* **DATA SUPPLIED**
BEGIN
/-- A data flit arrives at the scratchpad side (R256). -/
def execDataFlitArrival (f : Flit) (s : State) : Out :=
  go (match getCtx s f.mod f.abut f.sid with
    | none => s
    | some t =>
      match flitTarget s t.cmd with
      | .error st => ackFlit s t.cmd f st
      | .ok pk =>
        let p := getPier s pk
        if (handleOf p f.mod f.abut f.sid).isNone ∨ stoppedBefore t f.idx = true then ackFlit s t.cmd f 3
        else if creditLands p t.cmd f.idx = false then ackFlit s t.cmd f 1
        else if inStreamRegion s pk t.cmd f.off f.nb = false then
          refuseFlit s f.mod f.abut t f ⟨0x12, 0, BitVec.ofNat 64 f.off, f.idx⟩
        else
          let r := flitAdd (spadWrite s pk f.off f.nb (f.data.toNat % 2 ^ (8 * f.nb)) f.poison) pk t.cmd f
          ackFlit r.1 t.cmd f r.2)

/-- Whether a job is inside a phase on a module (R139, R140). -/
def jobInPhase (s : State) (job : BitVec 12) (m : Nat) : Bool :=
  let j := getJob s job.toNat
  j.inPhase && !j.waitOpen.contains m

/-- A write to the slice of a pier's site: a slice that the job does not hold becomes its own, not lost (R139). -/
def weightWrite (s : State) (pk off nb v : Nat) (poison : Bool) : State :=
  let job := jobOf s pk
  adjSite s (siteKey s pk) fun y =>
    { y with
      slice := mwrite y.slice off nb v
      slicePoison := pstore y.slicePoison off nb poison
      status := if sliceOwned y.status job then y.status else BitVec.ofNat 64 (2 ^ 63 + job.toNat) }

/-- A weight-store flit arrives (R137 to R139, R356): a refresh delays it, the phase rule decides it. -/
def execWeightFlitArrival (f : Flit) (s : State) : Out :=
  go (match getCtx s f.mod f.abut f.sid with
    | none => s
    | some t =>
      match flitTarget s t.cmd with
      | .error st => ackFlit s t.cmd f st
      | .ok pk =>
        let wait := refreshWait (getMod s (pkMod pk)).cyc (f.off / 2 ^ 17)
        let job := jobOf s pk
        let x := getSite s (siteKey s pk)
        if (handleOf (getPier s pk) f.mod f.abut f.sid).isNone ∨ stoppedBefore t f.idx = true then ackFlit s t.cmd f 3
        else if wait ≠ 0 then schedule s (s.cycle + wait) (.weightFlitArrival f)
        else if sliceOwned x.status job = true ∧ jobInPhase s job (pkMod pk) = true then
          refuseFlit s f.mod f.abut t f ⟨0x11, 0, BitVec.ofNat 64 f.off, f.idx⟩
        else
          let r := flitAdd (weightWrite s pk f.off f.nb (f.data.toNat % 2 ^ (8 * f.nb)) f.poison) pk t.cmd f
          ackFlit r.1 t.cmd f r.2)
END
* **WHAT IS REQUIRED**
Starting at the line with "let x := getSite s (siteKey s pk)", retype each line through the final one in the data above, unchanged and with nothing added.

* **SOLUTION FOR THIS PROBLEM**
        let x := getSite s (siteKey s pk)
        if (handleOf (getPier s pk) f.mod f.abut f.sid).isNone ∨ stoppedBefore t f.idx = true then ackFlit s t.cmd f 3
        else if wait ≠ 0 then schedule s (s.cycle + wait) (.weightFlitArrival f)
        else if sliceOwned x.status job = true ∧ jobInPhase s job (pkMod pk) = true then
          refuseFlit s f.mod f.abut t f ⟨0x11, 0, BitVec.ofNat 64 f.off, f.idx⟩
        else
          let r := flitAdd (weightWrite s pk f.off f.nb (f.data.toNat % 2 ^ (8 * f.nb)) f.poison) pk t.cmd f
          ackFlit r.1 t.cmd f r.2)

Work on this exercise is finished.